THE TASK:
Write out exactly the lines of the entries below from the one holding "def szCls (sz" to the one holding "line-state code. -/", inclusive, and leave out all other lines.

====

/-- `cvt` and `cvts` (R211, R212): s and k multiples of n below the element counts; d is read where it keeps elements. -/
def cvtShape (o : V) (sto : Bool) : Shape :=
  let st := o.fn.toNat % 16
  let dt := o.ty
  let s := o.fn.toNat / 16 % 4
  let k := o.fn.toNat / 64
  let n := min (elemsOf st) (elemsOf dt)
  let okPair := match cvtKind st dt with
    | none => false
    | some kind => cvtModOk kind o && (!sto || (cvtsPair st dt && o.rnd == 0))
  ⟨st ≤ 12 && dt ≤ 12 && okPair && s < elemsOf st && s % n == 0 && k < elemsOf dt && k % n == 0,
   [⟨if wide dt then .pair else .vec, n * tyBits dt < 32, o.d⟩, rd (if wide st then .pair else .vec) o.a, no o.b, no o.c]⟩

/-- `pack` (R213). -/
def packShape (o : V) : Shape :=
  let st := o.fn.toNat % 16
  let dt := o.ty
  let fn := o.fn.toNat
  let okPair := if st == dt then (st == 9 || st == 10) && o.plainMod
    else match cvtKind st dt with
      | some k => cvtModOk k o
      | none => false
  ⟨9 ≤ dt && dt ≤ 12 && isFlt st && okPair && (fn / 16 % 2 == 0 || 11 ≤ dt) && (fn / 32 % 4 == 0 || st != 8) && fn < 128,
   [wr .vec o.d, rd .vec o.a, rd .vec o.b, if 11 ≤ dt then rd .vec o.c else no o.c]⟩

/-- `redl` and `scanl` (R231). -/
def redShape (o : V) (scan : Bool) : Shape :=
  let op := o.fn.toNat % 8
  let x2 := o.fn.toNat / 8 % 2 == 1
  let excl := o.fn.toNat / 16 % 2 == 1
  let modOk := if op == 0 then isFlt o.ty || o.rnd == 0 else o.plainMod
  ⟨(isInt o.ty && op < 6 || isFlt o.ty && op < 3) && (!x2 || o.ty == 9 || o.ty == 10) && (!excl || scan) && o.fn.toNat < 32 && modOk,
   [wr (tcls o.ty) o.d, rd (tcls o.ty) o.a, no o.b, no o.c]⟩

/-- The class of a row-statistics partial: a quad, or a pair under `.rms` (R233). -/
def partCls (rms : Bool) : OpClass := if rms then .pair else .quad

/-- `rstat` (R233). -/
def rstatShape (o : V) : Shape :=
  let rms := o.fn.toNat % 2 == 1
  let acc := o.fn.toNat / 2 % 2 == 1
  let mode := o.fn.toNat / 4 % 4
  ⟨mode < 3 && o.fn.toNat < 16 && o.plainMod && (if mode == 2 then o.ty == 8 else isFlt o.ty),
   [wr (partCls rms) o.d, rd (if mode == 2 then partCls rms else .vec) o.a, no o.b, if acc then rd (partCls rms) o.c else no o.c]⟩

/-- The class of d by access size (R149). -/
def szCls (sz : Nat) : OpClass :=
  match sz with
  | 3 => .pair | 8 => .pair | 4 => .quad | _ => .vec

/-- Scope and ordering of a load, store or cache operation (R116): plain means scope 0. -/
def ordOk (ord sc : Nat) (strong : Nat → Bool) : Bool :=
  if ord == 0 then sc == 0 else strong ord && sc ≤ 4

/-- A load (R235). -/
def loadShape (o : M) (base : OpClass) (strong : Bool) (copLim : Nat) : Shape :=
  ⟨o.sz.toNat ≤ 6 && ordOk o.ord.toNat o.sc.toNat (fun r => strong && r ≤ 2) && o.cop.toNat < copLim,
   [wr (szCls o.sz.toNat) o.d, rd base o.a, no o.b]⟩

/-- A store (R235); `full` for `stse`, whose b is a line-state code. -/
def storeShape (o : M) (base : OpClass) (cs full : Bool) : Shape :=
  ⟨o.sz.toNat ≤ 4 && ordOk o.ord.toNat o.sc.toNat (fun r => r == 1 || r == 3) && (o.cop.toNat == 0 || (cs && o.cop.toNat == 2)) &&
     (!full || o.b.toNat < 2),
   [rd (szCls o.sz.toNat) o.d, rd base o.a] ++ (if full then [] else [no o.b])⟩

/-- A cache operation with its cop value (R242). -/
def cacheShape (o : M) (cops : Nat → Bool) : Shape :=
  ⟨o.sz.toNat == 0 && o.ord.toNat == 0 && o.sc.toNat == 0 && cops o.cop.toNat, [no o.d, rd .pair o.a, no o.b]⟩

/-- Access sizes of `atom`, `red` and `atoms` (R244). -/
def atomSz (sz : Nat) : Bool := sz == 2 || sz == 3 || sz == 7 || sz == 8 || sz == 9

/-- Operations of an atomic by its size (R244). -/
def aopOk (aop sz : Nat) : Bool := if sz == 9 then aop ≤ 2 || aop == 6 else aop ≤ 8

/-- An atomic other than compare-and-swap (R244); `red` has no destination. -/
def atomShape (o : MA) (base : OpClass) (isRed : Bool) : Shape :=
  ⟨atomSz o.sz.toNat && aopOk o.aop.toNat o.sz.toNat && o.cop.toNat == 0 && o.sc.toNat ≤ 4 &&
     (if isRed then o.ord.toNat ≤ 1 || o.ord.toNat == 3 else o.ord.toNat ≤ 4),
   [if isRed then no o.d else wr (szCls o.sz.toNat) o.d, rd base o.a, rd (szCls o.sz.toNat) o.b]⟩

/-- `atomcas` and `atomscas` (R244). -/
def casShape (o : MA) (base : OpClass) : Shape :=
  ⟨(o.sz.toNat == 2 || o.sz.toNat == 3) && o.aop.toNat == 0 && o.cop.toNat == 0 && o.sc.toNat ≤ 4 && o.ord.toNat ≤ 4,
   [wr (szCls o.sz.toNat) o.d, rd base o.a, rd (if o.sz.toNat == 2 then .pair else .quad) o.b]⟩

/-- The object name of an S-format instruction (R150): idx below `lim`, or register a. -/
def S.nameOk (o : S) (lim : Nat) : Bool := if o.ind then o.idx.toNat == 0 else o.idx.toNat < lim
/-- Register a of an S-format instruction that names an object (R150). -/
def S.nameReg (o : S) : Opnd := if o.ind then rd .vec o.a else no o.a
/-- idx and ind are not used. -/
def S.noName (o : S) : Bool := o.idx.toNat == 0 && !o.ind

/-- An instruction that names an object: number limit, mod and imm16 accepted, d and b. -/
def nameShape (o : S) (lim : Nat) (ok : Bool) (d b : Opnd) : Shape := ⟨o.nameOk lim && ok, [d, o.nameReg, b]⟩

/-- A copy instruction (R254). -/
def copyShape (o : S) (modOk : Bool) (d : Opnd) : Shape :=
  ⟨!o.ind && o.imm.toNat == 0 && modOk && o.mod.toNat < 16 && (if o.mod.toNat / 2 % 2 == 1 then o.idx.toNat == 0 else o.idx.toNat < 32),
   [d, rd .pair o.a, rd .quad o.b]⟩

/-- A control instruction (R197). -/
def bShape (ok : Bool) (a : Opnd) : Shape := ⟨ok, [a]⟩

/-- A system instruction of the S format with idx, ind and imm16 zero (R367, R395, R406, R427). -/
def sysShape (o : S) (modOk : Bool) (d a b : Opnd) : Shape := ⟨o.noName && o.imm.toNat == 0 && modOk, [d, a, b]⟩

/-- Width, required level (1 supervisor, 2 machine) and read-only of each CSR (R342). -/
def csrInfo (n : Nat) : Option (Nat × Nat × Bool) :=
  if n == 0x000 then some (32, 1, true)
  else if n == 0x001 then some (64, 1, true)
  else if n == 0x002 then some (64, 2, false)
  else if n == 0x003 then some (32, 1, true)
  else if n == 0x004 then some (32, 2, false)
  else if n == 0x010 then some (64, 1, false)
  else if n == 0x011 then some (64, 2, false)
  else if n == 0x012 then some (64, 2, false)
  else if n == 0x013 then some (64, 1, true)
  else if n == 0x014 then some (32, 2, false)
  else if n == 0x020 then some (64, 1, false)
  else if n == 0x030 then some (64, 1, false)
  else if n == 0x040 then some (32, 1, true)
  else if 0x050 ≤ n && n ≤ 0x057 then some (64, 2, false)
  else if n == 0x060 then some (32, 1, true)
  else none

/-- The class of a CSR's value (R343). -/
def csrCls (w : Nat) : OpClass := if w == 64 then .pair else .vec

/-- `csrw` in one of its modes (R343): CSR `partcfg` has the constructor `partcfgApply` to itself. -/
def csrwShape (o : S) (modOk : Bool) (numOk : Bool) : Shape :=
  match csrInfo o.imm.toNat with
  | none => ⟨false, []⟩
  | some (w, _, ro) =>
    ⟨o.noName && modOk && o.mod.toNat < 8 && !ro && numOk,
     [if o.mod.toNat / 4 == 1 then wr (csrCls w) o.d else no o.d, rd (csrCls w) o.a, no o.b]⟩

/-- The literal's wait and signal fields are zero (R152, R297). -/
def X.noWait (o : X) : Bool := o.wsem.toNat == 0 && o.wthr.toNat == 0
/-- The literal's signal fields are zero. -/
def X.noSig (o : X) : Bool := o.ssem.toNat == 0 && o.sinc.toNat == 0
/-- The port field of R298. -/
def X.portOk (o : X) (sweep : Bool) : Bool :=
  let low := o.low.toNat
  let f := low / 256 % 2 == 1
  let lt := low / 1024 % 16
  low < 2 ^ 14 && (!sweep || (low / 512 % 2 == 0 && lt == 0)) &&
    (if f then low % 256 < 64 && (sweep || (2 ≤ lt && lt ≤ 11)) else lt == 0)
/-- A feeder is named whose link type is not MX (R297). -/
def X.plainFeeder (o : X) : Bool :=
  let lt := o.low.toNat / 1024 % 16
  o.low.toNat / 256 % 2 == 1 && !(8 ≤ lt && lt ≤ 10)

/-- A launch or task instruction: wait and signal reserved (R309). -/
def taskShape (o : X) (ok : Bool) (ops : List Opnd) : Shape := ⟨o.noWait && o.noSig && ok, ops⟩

====

EXPECTED ANSWER:
def szCls (sz : Nat) : OpClass :=
  match sz with
  | 3 => .pair | 8 => .pair | 4 => .quad | _ => .vec

/-- Scope and ordering of a load, store or cache operation (R116): plain means scope 0. -/
def ordOk (ord sc : Nat) (strong : Nat → Bool) : Bool :=
  if ord == 0 then sc == 0 else strong ord && sc ≤ 4

/-- A load (R235). -/
def loadShape (o : M) (base : OpClass) (strong : Bool) (copLim : Nat) : Shape :=
  ⟨o.sz.toNat ≤ 6 && ordOk o.ord.toNat o.sc.toNat (fun r => strong && r ≤ 2) && o.cop.toNat < copLim,
   [wr (szCls o.sz.toNat) o.d, rd base o.a, no o.b]⟩

/-- A store (R235); `full` for `stse`, whose b is a line-state code. -/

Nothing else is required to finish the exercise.